Start of Data shown

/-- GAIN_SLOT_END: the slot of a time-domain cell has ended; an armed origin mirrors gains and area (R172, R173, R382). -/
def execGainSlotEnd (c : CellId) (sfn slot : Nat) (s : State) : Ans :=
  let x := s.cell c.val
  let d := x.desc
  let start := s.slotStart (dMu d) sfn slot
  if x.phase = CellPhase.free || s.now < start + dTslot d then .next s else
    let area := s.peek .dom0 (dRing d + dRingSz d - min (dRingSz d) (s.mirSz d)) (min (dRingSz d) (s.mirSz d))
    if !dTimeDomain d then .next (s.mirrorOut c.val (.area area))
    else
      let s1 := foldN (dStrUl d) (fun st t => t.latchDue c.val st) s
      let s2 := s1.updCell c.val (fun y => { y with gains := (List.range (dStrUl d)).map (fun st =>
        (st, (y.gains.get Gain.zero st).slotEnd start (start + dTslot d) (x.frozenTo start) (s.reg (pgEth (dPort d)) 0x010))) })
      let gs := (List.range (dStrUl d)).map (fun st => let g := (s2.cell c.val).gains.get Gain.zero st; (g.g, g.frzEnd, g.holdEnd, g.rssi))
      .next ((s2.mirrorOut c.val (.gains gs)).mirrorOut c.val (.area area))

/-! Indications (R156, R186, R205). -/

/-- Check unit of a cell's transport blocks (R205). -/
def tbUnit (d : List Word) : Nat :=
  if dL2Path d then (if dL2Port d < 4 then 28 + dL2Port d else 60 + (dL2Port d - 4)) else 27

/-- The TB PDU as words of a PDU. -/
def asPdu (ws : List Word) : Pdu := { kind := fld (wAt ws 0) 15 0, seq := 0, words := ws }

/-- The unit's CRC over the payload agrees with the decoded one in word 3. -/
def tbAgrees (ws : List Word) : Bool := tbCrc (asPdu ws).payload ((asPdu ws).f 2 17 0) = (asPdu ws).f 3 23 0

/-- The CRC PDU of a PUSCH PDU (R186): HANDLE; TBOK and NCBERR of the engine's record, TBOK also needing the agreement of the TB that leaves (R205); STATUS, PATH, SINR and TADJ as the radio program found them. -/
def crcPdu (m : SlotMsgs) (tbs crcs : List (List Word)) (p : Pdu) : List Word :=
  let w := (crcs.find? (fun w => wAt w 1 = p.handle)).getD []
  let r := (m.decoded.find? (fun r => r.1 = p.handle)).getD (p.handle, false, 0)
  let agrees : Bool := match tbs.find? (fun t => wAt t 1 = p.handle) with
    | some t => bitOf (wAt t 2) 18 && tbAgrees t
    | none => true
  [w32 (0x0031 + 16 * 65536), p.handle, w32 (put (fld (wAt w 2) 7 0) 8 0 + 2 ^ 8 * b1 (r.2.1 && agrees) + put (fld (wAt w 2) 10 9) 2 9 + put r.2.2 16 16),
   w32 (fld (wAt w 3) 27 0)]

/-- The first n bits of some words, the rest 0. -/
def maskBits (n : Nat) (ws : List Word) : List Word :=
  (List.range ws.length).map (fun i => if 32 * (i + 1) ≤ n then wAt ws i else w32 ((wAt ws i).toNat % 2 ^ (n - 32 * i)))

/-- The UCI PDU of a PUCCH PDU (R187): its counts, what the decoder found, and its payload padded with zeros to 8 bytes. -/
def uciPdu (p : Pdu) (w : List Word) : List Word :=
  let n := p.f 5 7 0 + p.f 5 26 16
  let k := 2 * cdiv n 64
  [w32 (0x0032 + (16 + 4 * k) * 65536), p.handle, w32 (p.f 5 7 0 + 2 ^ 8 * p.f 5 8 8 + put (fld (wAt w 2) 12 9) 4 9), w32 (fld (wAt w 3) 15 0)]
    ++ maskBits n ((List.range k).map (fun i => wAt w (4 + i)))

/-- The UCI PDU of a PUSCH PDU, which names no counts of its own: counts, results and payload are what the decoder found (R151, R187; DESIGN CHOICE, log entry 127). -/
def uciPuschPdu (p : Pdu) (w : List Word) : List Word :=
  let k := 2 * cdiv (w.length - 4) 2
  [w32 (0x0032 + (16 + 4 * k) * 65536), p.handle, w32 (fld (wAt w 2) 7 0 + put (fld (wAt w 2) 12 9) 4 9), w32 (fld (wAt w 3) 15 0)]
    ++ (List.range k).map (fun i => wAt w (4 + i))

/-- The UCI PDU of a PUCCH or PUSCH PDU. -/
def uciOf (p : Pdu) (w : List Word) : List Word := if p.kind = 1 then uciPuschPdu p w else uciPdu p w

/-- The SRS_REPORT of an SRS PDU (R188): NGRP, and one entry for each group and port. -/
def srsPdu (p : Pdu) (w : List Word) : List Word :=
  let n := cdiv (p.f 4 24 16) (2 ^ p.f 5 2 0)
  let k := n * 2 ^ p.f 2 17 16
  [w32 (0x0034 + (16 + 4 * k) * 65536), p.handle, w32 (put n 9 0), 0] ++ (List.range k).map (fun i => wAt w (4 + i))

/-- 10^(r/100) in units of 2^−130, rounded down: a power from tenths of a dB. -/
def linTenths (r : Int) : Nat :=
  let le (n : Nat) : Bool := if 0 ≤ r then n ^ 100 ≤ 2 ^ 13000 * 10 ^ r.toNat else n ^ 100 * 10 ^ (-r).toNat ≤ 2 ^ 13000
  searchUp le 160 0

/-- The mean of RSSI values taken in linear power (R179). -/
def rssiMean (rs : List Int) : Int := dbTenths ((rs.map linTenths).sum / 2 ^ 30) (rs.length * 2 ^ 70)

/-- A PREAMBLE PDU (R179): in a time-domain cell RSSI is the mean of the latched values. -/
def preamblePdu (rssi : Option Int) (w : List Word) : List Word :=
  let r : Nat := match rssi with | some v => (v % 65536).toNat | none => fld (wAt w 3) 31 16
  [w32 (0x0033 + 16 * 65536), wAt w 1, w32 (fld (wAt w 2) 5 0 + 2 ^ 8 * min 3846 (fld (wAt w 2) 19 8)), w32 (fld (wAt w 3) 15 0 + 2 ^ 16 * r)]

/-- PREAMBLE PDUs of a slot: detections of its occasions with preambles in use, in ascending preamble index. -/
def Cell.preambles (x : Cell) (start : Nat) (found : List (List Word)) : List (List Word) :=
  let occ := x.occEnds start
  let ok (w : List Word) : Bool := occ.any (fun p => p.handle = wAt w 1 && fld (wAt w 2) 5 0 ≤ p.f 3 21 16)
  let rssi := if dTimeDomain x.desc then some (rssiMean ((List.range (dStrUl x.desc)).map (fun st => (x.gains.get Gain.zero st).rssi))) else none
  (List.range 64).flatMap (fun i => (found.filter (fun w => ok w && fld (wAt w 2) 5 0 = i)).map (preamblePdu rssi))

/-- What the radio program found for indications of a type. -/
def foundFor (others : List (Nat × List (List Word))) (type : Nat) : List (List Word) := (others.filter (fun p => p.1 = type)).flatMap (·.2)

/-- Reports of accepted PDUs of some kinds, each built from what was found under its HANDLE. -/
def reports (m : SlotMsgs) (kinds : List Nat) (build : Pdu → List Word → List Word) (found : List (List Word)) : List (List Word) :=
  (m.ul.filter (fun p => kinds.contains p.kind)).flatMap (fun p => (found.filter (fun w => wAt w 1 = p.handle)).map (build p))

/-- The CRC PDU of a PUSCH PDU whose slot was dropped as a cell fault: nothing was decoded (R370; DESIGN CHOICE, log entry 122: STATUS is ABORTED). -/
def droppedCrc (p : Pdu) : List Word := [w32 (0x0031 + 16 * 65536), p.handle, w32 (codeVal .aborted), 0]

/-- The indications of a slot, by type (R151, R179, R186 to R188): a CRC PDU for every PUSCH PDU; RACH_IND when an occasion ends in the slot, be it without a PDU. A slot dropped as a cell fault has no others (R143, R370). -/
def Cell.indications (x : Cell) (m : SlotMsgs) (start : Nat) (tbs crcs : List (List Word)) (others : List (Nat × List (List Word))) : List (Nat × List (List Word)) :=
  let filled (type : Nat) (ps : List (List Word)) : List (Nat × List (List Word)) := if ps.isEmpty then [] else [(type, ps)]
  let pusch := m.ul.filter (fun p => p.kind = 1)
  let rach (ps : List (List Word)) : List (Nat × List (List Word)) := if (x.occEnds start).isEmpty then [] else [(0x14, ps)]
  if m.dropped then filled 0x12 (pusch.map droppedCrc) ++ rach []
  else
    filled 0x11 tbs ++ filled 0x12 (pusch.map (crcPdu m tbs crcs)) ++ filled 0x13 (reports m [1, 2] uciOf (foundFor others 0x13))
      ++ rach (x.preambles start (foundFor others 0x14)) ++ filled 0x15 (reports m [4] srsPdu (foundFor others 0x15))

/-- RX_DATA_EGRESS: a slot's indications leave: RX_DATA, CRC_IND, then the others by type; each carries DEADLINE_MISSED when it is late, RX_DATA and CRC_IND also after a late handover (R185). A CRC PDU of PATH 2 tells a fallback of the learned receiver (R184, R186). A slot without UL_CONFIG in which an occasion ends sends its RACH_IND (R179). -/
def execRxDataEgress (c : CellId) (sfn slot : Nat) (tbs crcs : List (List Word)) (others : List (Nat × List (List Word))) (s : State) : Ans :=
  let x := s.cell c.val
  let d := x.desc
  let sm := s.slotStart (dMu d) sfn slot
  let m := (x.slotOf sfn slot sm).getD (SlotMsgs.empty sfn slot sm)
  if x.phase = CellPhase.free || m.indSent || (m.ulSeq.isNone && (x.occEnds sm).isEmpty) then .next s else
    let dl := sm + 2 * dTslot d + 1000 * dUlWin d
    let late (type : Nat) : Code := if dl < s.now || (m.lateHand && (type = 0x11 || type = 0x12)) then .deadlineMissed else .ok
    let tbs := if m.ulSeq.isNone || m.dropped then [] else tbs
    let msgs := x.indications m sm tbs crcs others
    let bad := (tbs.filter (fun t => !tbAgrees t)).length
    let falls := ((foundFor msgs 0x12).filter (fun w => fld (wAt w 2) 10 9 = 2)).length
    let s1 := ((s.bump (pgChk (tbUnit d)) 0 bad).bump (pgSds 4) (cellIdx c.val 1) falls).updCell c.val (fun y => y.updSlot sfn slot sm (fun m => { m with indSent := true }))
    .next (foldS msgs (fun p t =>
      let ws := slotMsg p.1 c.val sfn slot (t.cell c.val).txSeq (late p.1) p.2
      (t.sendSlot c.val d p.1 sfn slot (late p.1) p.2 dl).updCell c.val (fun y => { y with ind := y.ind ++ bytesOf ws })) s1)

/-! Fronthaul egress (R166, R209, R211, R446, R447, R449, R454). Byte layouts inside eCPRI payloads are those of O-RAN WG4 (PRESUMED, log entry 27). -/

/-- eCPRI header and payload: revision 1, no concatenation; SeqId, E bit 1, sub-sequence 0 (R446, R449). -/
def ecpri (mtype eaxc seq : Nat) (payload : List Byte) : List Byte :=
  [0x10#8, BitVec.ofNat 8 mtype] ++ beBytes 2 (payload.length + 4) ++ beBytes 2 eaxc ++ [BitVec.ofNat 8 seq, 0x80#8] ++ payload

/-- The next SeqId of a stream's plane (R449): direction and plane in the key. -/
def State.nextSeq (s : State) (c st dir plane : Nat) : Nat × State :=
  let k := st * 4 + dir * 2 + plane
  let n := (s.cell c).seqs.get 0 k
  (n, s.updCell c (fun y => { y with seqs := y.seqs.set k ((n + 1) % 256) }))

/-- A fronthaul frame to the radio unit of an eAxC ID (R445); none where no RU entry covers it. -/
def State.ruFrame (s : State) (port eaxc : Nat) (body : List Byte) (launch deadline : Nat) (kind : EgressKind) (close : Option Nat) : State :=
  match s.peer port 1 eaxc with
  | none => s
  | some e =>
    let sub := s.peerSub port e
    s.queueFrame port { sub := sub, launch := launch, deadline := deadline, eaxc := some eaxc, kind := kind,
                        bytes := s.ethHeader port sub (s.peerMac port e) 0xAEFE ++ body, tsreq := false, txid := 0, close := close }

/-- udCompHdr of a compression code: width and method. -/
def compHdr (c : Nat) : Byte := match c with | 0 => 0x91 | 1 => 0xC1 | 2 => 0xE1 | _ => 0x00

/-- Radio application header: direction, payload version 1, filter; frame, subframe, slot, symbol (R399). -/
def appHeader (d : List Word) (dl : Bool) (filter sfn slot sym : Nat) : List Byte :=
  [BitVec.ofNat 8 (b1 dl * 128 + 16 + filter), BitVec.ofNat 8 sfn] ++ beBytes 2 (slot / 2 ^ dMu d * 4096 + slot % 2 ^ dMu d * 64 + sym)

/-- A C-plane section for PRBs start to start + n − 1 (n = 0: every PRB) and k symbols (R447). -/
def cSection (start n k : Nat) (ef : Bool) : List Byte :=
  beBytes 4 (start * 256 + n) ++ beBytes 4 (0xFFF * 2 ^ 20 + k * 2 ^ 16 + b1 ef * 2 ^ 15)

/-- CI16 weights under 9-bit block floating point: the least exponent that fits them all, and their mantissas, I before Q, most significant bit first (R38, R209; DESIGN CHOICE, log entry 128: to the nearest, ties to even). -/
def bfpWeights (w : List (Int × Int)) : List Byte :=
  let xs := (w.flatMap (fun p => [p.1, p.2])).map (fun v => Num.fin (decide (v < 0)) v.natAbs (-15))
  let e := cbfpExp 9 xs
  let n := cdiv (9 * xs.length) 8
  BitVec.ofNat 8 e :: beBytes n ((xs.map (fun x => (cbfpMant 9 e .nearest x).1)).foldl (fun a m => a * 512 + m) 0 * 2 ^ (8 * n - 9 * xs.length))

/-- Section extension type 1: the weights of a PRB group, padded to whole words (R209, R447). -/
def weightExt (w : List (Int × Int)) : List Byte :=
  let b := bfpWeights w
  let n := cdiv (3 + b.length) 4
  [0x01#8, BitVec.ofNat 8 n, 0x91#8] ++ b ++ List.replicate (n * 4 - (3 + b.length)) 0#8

End of Data shown

Assignment: The required answer is the run of lines above, starting at the line with "[w32 (0x0031 + 16 * 65536), p.handle, w32 (put" and ending at the line with "def maskBits (n", reproduced exactly with both ends.

Finished exercise:
  [w32 (0x0031 + 16 * 65536), p.handle, w32 (put (fld (wAt w 2) 7 0) 8 0 + 2 ^ 8 * b1 (r.2.1 && agrees) + put (fld (wAt w 2) 10 9) 2 9 + put r.2.2 16 16),
   w32 (fld (wAt w 3) 27 0)]

/-- The first n bits of some words, the rest 0. -/
def maskBits (n : Nat) (ws : List Word) : List Word :=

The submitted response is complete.